Task to complete: Answer with the exact lines of the following material from the one containing "[.chunk [1] 256])) = some .contextTooWide ∧" through the one containing "[0xDE, 0xAD]] ∧", both end lines included.

Data for review:
/-- T-MB-2. -/
theorem test_mbWriteRsp :
    view (exec (.mbWriteRsp 0x01 0x161E 0x0001 0x6587) State.reset) =
      some (.idle, 0, [], [.modbusExchange {
        kind := .response, raw := rspBytes, unit := 1, addr := 0x161E, qty := 1, wbc := none, data := none,
        crcField := some 0x6587, crcCalc := some 0x6587, crcOk := true, category := .configData }], .nothing) := by
  decide +kernel

/-- T-MB-8, T-MB-4, T-MB-6. -/
theorem test_mbWriteRsp_fields :
    (responseExchange defaultConfig 1 0x161E 1 0x6586).crcOk = false ∧
    (responseExchange defaultConfig 2 0x1620 1 0x0478).crcOk = true ∧
    (responseExchange defaultConfig 2 0x1620 1 0x0478).category = .stateData ∧
    (responseExchange defaultConfig 3 0x1000 1 0x04EB).crcOk = true ∧
    (responseExchange defaultConfig 3 0x1000 1 0x04EB).category = .uncategorized := by decide +kernel

/-- T-RA-7. -/
theorem test_unrecognized :
    after (exec (.unrecognized [0xDE, 0xAD, 0xBE, 0xEF]) State.reset) =
      some { State.reset with events := [.unrecognized [0xDE, 0xAD, 0xBE, 0xEF]] } := rfl

/-- P2, third and fifth chunk: a magic chunk restarts, a Modbus chunk is swallowed. -/
theorem test_chunk :
    shown (exec (.chunk rspBytes 0) (assembling defaultConfig 9 [0x55, 0xAA, 0xEB, 0x90, 0x01, 0x00])) =
      some ((.assembling, 8, 14), []) ∧
    shown (exec (.chunk [0x55, 0xAA, 0xEB, 0x90] 0) (assembling defaultConfig 8 [0x55, 0xAA, 0xEB, 0x90, 0x22])) =
      some ((.assembling, 9, 4), [.assemblyAbandoned [0x55, 0xAA, 0xEB, 0x90, 0x22]]) := by decide +kernel

/-- T-CRC-1 to T-CRC-14, as far as they have a value. -/
theorem test_crc16_values :
    ([([], 0xFFFF), ([0x00], 0xBF40), ([0x00, 0x00], 0x01B0), (List.replicate 6 0, 0x001B), (List.replicate 9 0, 0x0AF0),
      ([0xFF], 0xFF00), ([0x01], 0x7E80), ([0x31, 0x32, 0x33, 0x34, 0x35, 0x36, 0x37, 0x38, 0x39], 0x374B),
      ([0x01, 0x03, 0x00, 0x00, 0x00, 0x01], 0x840A), ([0x01, 0x10, 0x16, 0x1E, 0x00, 0x01], 0x6587), (rspBytes, 0x0000),
      ([0x01, 0x10, 0x16, 0x1E, 0x00, 0x01, 0x87, 0x65], 0xC8E9), ([0xFF, 0xFF], 0x0000)] : List (Buffer × Word16)).all
      (fun v => (crc16 defaultConfig v.1 v.1.length).toOption == some v.2) = true := by decide +kernel

/-- T-CRC-12, T-CRC-16: `length` below and above the buffer's. -/
theorem test_crc16_length :
    (after (exec (.crc16 rspBytes 6) State.reset)).map State.result = some (.crc 0x6587) ∧
    view (exec (.crc16 [0x01, 0x02] 3) State.reset) = some (.idle, 0, [], [], .outOfRange ⟨[0x01, 0x02], 3⟩) := by
  decide +kernel

/-- T-SUM-2, T-SUM-4, T-SUM-8, T-SUM-10, T-SUM-11. -/
theorem test_csum_values :
    ([(List.replicate 300 0xFF, 0xD5), (frame300 2 0 0, 0x7C), (List.replicate 298 0 ++ [0x01, 0xEE], 0x01),
      ((List.range 300).map (BitVec.ofNat 8), 0x07), (frame300 2 0 0 ++ List.replicate 100 0xA5, 0x7C)]
      : List (Buffer × Byte)).all (fun v => (csum v.1).toOption == some v.2) = true := by decide +kernel

/-- T-SUM-5. -/
theorem test_csum_short :
    view (exec (.csum (List.replicate 299 0)) State.reset) =
      some (.idle, 0, [], [], .outOfRange ⟨List.replicate 299 0, 299⟩) := by decide +kernel

/-- T-VAL-1 to T-VAL-3, T-VAL-7, T-VAL-12. -/
theorem test_validate_valid :
    validation (frame300 2 0 0x7C) 5 = .frameValid (frame300 2 0 0x7C) .state .master 0 ∧
    validation (frame300 1 1 0x7C) 7 = .frameValid (frame300 1 1 0x7C) .config .slave 7 ∧
    validation (frame300 3 2 0x7F) 0 = .frameValid (frame300 3 2 0x7F) .deviceInfo .slave 0 ∧
    validation (frame300 2 0 0x7C ++ List.replicate 100 0) 3 =
      .frameValid (frame300 2 0 0x7C ++ List.replicate 100 0) .state .master 0 ∧
    validation ([0, 0, 0, 0, 2, 0] ++ List.replicate 293 0 ++ [2]) 0 =
      .frameValid ([0, 0, 0, 0, 2, 0] ++ List.replicate 293 0 ++ [2]) .state .master 0 := by decide +kernel

/-- T-VAL-4 to T-VAL-6, T-VAL-8, T-VAL-10, T-VAL-11. -/
theorem test_validate_rejected :
    validation (frame300 2 0 0x7D) 5 = .frameRejected (.checksumMismatch 0x7C 0x7D) (frame300 2 0 0x7D) ∧
    validation ((frame300 2 0 0x7C).take 299) 5 = .frameRejected .frameTooShort ((frame300 2 0 0x7C).take 299) ∧
    validation (frame300 9 0 0x83) 0 = .frameRejected (.unknownRecordType 9) (frame300 9 0 0x83) ∧
    validation (List.replicate 300 0) 3 = .frameRejected (.unknownRecordType 0) (List.replicate 300 0) ∧
    validation (frame300 9 0 0) 0 = .frameRejected (.checksumMismatch 0x83 0) (frame300 9 0 0) ∧
    validation [] 0 = .frameRejected .frameTooShort [] := by decide +kernel

/-- T-RA-12, T-SYS-3. -/
theorem test_reset :
    after (exec .reset (assembling defaultConfig 4 (List.replicate 90 0))) = some State.reset := rfl

/-- T-SYS-1, T-SYS-2. -/
theorem test_status :
    (after (exec .status State.reset)).map State.result = some (.status 0 0 0) ∧
    (after (exec .status (assembling defaultConfig 9 [0x55, 0xAA, 0xEB, 0x90, 0x02, 0x00]))).map State.result =
      some (.status 1 9 6) := by decide +kernel

/-- R21: `Idle` = 0, `Assembling` = 1. -/
theorem test_fsm_bit : Fsm.idle.bit = 0 ∧ Fsm.assembling.bit = 1 := by decide

/-- R1: the identity, and R9: the default widths. -/
theorem test_identity :
    identity.name = "jkEssMonitor-framing-block" ∧ identity.sourceRevision = "v7" ∧
    defaultConfig.remWidth.val = 4 ∧ defaultConfig.devIdWidth = 8 := by decide

/-- R25, R34: in a build with other widths the counts are the same and an identifier above 255 is reported. -/
theorem test_wide_build :
    shown (exec (.frameStart 15 [] 65535) (State.resetWith wideCfg)) = some ((.assembling, 15, 4), []) ∧
    shown (exec (.fragment [1] 65535) (assembling wideCfg 15 (frameWire 15 []))) = some ((.assembling, 14, 5), []) ∧
    shown (exec (.validate (frame300 1 1 0x7C) 300) (State.resetWith wideCfg)) =
      some ((.idle, 0, 0), [.frameValid (frame300 1 1 0x7C) .config .slave 300]) := by decide +kernel

/-- R87, R88: lines of a program; `MBRSP 01 161E 0001` is T-MB-2's chunk, and P3 writes T-MB-1 as an `MBREQ`. -/
theorem test_trace :
    parseProgram defaultConfig "RESET\nCHUNK 55 AA EB 90 00*2 ctx=5 ; a start\nCHUNK\nSTATUS" =
      some [.reset, .chunk [0x55, 0xAA, 0xEB, 0x90, 0x00, 0x00] 5, .chunk [] 0, .status] ∧
    parseProgram defaultConfig "SEND 01 02 03 SPLIT 1,2\nCRC16 01 02 len=3\nCRC16 01 02\nCSUM 0F*0" =
      some [.chunk [1] 0, .chunk [2, 3] 0, .crc16 [1, 2] 3, .crc16 [1, 2] 2, .csum []] ∧
    parseProgram defaultConfig "MBREQ 01 161E 0001 00 00\nMBRSP 01 161E 0001" =
      some [.chunk reqBytes 0, .chunk rspBytes 0] ∧
    parseProgram defaultConfig "SEND 01 02 03 SPLIT 1,1" = none ∧
    parseProgram defaultConfig "CHUNK 01 ctx=256" = none ∧
    parseProgram wideCfg "CHUNK 01 ctx=256" = some [.chunk [1] 256] ∧ parseProgram defaultConfig "NOP" = none := by
  decide +kernel

/-! ### Witnesses: a state and operands that meet the hypotheses of each statement together -/

/-- A start under the default mask. -/
def startWire : Buffer := frameWire 9 [0x02, 0x00]

theorem startWire_eq : startWire = [0x55, 0xAA, 0xEB, 0x90, 0x02, 0x00] := by decide

theorem witness_DecodeOfEncode :
    (Instr.frameStart 9 [2] 5).wf defaultConfig = true ∧ (Instr.frameStart 9 [2] 5).fitsState .idle = true ∧
    (Instr.fragment [1] 5).wf (smallCfg 9 1) = true ∧ (Instr.fragment [1] 5).fitsState .assembling = true ∧
    (Instr.unrecognized [0]).wf defaultConfig = true ∧ (Instr.unrecognized [0]).fitsState .idle = true ∧
    ∀ bytes ctx, Instr.frameStart 9 [2] 5 ≠ .chunk bytes ctx := by
  refine ⟨by decide, by decide, by decide, by decide, by decide, by decide, by simp⟩

/-- A chunk as long as the bound, under the last context that fits. -/
theorem witness_DecodedIsWellFormed :
    withinBound (smallCfg 9 2).maxChunkLen [1, 2].length = true ∧
    (Operation.chunk [1, 2] 255).contextFits (smallCfg 9 2).devIdWidth = true ∧
    (Operation.validate [1, 2] 255).contextFits (smallCfg 9 2).devIdWidth = true := by decide

theorem witness_FragmentCountField :
    readByte startWire 3 = some 0x90 ∧ isMagic .exact startWire = true ∧ readByte [0, 0, 0, 0xFF] 3 = some 0xFF := by decide

theorem witness_StepRunsDecodedOperation : (given State.reset [.status]).input = .status :: [] := rfl

theorem witness_NothingPresentedNothingChanges :
    State.reset.input = [] ∧ (assembling defaultConfig 9 startWire).input = [] := ⟨rfl, rfl⟩

theorem witness_StepKeepsInvariant :
    (given (assembling defaultConfig 1 startWire) [.chunk [1] 0]).Inv ∧
    (∃ t, step (given (assembling defaultConfig 1 startWire) [.chunk [1] 0]) = .next t) ∧
    (given State.reset [.chunk startWire 0]).Inv ∧ ∃ t, step (given State.reset [.chunk startWire 0]) = .next t :=
  ⟨by decide, ⟨_, rfl⟩, by decide, ⟨_, rfl⟩⟩

theorem witness_ExactMaskSharpensInvariant :
    (assembling defaultConfig 1 startWire).Inv ∧ (assembling defaultConfig 9 startWire).Inv ∧
    (assembling defaultConfig 9 startWire).cfg.magic3Mask = .exact ∧ (assembling defaultConfig 9 startWire).fsm = .assembling := by
  decide

/-- Both clauses at the bound: nine bytes in one chunk, then a second chunk of nine. -/
theorem witness_AssemblyLengthBounded :
    let s := given (assembling (smallCfg 99 9) 9 (startWire ++ [1, 2, 3])) [.chunk (List.replicate 9 7) 0]
    s.Inv ∧ s.LengthBounded ∧ (∃ t, step s = .next t) ∧ s.cfg.maxChunkLen = some 9 :=
  ⟨by decide, by decide, ⟨_, rfl⟩, rfl⟩

/-- The second state awaits the largest number its register of four bits holds. -/
theorem witness_StepKeepsCapacity :
    let s := given (assembling (smallCfg 7 9) 9 startWire) [.chunk [1] 0]
    let u := given (assembling upperCfg 15 (frameWire 15 [])) [.chunk [1] 0]
    withinBound s.cfg.accCapacity s.acc.length = true ∧ (∃ t, step s = .next t) ∧ u.CountFits ∧ ∃ t, step u = .next t :=
  ⟨by decide, ⟨_, rfl⟩, by decide, ⟨_, rfl⟩⟩

/-- For `UnboundedBuildNeverStops` and `ChunkCompletes`: the last context that fits, and nothing presented. -/
theorem witness_Unbounded :
    Unbounded State.reset.cfg ∧ Unbounded (assembling upperCfg 1 startWire).cfg ∧
    (given State.reset [.chunk startWire 255]).input.head?.all (Operation.contextFits State.reset.cfg.devIdWidth) = true ∧
    State.reset.input.head?.all (Operation.contextFits State.reset.cfg.devIdWidth) = true ∧
    fitsDevId State.reset.cfg.devIdWidth 255 = true :=
  ⟨⟨rfl, rfl⟩, ⟨rfl, rfl⟩, by decide, by decide, by decide⟩

/-- Each clause: too long by one byte, past the capacity by one byte, just within both, a context too wide by one and just
within its width, and the classes that take on no context. -/
theorem witness_RefusedExactlyOverCapacity :
    reason (step (given (assembling (smallCfg 9 1) 9 startWire) [.chunk [1, 2] 0])) = some .chunkTooLong ∧
    reason (step (given (assembling (smallCfg 6 1) 9 startWire) [.chunk [1] 0])) = some .accCapacityExceeded ∧
    (after (step (given (assembling (smallCfg 7 1) 9 startWire) [.chunk [1] 0]))).isSome = true ∧
    reason (step (given (State.resetWith (smallCfg 5 6)) [.chunk startWire 0])) = some .accCapacityExceeded ∧
    (after (step (given (State.resetWith (smallCfg 6 6)) [.chunk startWire 0]))).isSome = true ∧
    reason (step (given (State.resetWith (smallCfg 6 6)) [.chunk startWire 256])) = some .contextTooWide ∧
    (after (step (given (State.resetWith (smallCfg 6 6)) [.chunk startWire 255]))).isSome = true ∧
    reason (step (given (assembling (smallCfg 6 1) 9 startWire) [.chunk [1] 256])) = some .contextTooWide ∧
    (after (step (given State.reset [.chunk rspBytes 256]))).isSome = true ∧
    reason (step (given State.reset [.validate [1] 256])) = some .contextTooWide ∧
    (after (step (given State.reset [.validate [1] 255]))).isSome = true ∧
    (after (step (given State.reset [.csum [1]]))).isSome = true := by decide +kernel

/-- A step that answers a next state, with an event: for `StepNeverWritesConfig`, `StepConsumesOldest` and the other statements
about every step. -/
theorem witness_step_next :
    ∃ t, step (given State.reset [.chunk [0xDE, 0xAD] 0]) = .next t ∧ t.events = [.unrecognized [0xDE, 0xAD]] ∧
      t.cfg = defaultConfig ∧ t.input = [] := ⟨_, rfl, rfl, rfl, rfl⟩

/-- A step with three events, two error kinds and a finished frame, from a restart with count 0: for
`StepAppendsAtMostThreeEvents` and `AtMostOneErrorKind`. -/
theorem witness_StepAppendsAtMostThreeEvents :
    ∃ t, step (given (assembling upperCfg 1 (frameWire 1 [])) [.chunk (frameWire 0 []) 0]) = .next t ∧
      t.events = [.assemblyAbandoned (frameWire 1 []), .frameEmitted (frameWire 0 []),
        .frameRejected .frameTooShort (frameWire 0 [])] ∧
      t.events.filterMap Event.errorKind = [.assemblyAbandoned, .frameTooShort] := ⟨_, rfl, rfl, rfl⟩

/-- A step that reports the largest identifier of eight bits. -/
theorem witness_ReportedIdentifierFitsWidth :
    view (step (given State.reset [.validate (frame300 1 1 0x7C) 255])) =
      some (.idle, 0, [], [.frameValid (frame300 1 1 0x7C) .config .slave 255], .nothing) := by decide +kernel

theorem witness_AccOnlyAppendedOrCleared :
    ∃ t, step (given (assembling defaultConfig 1 startWire) [.chunk [1] 0]) = .next t ∧
      .frameEmitted (startWire ++ [1]) ∈ t.events.drop 0 := ⟨_, rfl, List.mem_cons_self ..⟩

/-- For `ChunkNeverOutOfRange` and `ContextReachesOnlySlaveIdentifier`: one chunk in one state under two contexts. -/
theorem witness_exec_chunk_next :
    (∃ t, exec (.chunk [0xAB] 1) (assembling defaultConfig 1 startWire) = .next t) ∧
    (∃ u, exec (.chunk [0xAB] 2) (assembling defaultConfig 1 startWire) = .next u) ∧
    ∃ t, exec (.chunk [0xAB] 1) State.reset = .next t := ⟨⟨_, rfl⟩, ⟨_, rfl⟩, ⟨_, rfl⟩⟩

/-- Each of the three exits from an assembly. -/
theorem witness_OnlyExitsFromAssembling :
    (assembling defaultConfig 9 startWire).CountFits ∧ (assembling upperCfg 1 (frameWire 1 [])).CountFits ∧
    (∃ t, step (given (assembling defaultConfig 9 startWire) [.reset]) = .next t ∧ t.fsm = .idle) ∧
    (∃ t, step (given (assembling defaultConfig 1 startWire) [.chunk [1] 0]) = .next t ∧ t.fsm = .idle) ∧
    ∃ t, step (given (assembling upperCfg 1 (frameWire 1 [])) [.chunk (frameWire 0 []) 0]) = .next t ∧ t.fsm = .idle :=
  ⟨by decide, by decide, ⟨_, rfl, rfl⟩, ⟨_, rfl, rfl⟩, ⟨_, rfl, rfl⟩⟩

theorem witness_ClassifierSilentWhileAssembling :
    (assembling defaultConfig 2 startWire).fsm = .assembling ∧
    (∃ t, exec (.chunk rspBytes 0) (assembling defaultConfig 2 startWire) = .next t) ∧ rspBytes ≠ [] ∧
    isMagic .exact rspBytes = false ∧ 2 ≤ (assembling defaultConfig 2 startWire).rem ∧
    (assembling defaultConfig 2 startWire).CountFits :=
  ⟨rfl, ⟨_, rfl⟩, by decide, by decide, by decide, by decide⟩

theorem witness_IdleNonFrameTouchesNoRegister :
    State.reset.fsm = .idle ∧ isMagic State.reset.cfg.magic3Mask [0x55, 0xAA, 0xEB] = false ∧
    ∃ t, exec (.chunk [0x55, 0xAA, 0xEB] 0) State.reset = .next t := ⟨rfl, by decide, ⟨_, rfl⟩⟩

/-- A count of 1 with no middle chunk, and a count of 2 with one (P4). -/
theorem witness_AssemblyYieldsConcatenation :
    admitsCount upperCfg.magic3Mask 1 = true ∧ ([] : List (Buffer × DevId)).length + 1 = (1 : Nibble).toNat ∧
    admitsCount upperCfg.magic3Mask 2 = true ∧ [(([0xB1] : Buffer), (2 : DevId))].length + 1 = (2 : Nibble).toNat ∧
    fitsDevId upperCfg.devIdWidth 1 = true ∧
    (∀ f ∈ [(([0xB1] : Buffer), (2 : DevId))] ++ [([0xC1], 3)],
      f.1 ≠ [] ∧ isMagic upperCfg.magic3Mask f.1 = false ∧ fitsDevId upperCfg.devIdWidth f.2 = true) ∧
    (State.resetWith upperCfg).fsm = .idle ∧ Unbounded (State.resetWith upperCfg).cfg ∧
    (given (State.resetWith upperCfg) [.chunk (frameWire 2 [0x02]) 1, .chunk [0xB1] 2, .chunk [0xC1] 3]).input =
      .chunk (frameWire 2 [0x02]) 1 ::
        (([(([0xB1] : Buffer), (2 : DevId))] ++ [([0xC1], 3)]).map (fun f : Buffer × DevId => Operation.chunk f.1 f.2) ++ []) :=
  ⟨by decide, by decide, by decide, by decide, by decide, by decide, rfl, ⟨rfl, rfl⟩, rfl⟩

Response box:
    reason (step (given (assembling (smallCfg 6 1) 9 startWire) [.chunk [1] 256])) = some .contextTooWide ∧
    (after (step (given State.reset [.chunk rspBytes 256]))).isSome = true ∧
    reason (step (given State.reset [.validate [1] 256])) = some .contextTooWide ∧
    (after (step (given State.reset [.validate [1] 255]))).isSome = true ∧
    (after (step (given State.reset [.csum [1]]))).isSome = true := by decide +kernel

/-- A step that answers a next state, with an event: for `StepNeverWritesConfig`, `StepConsumesOldest` and the other statements
about every step. -/
theorem witness_step_next :
    ∃ t, step (given State.reset [.chunk [0xDE, 0xAD] 0]) = .next t ∧ t.events = [.unrecognized [0xDE, 0xAD]] ∧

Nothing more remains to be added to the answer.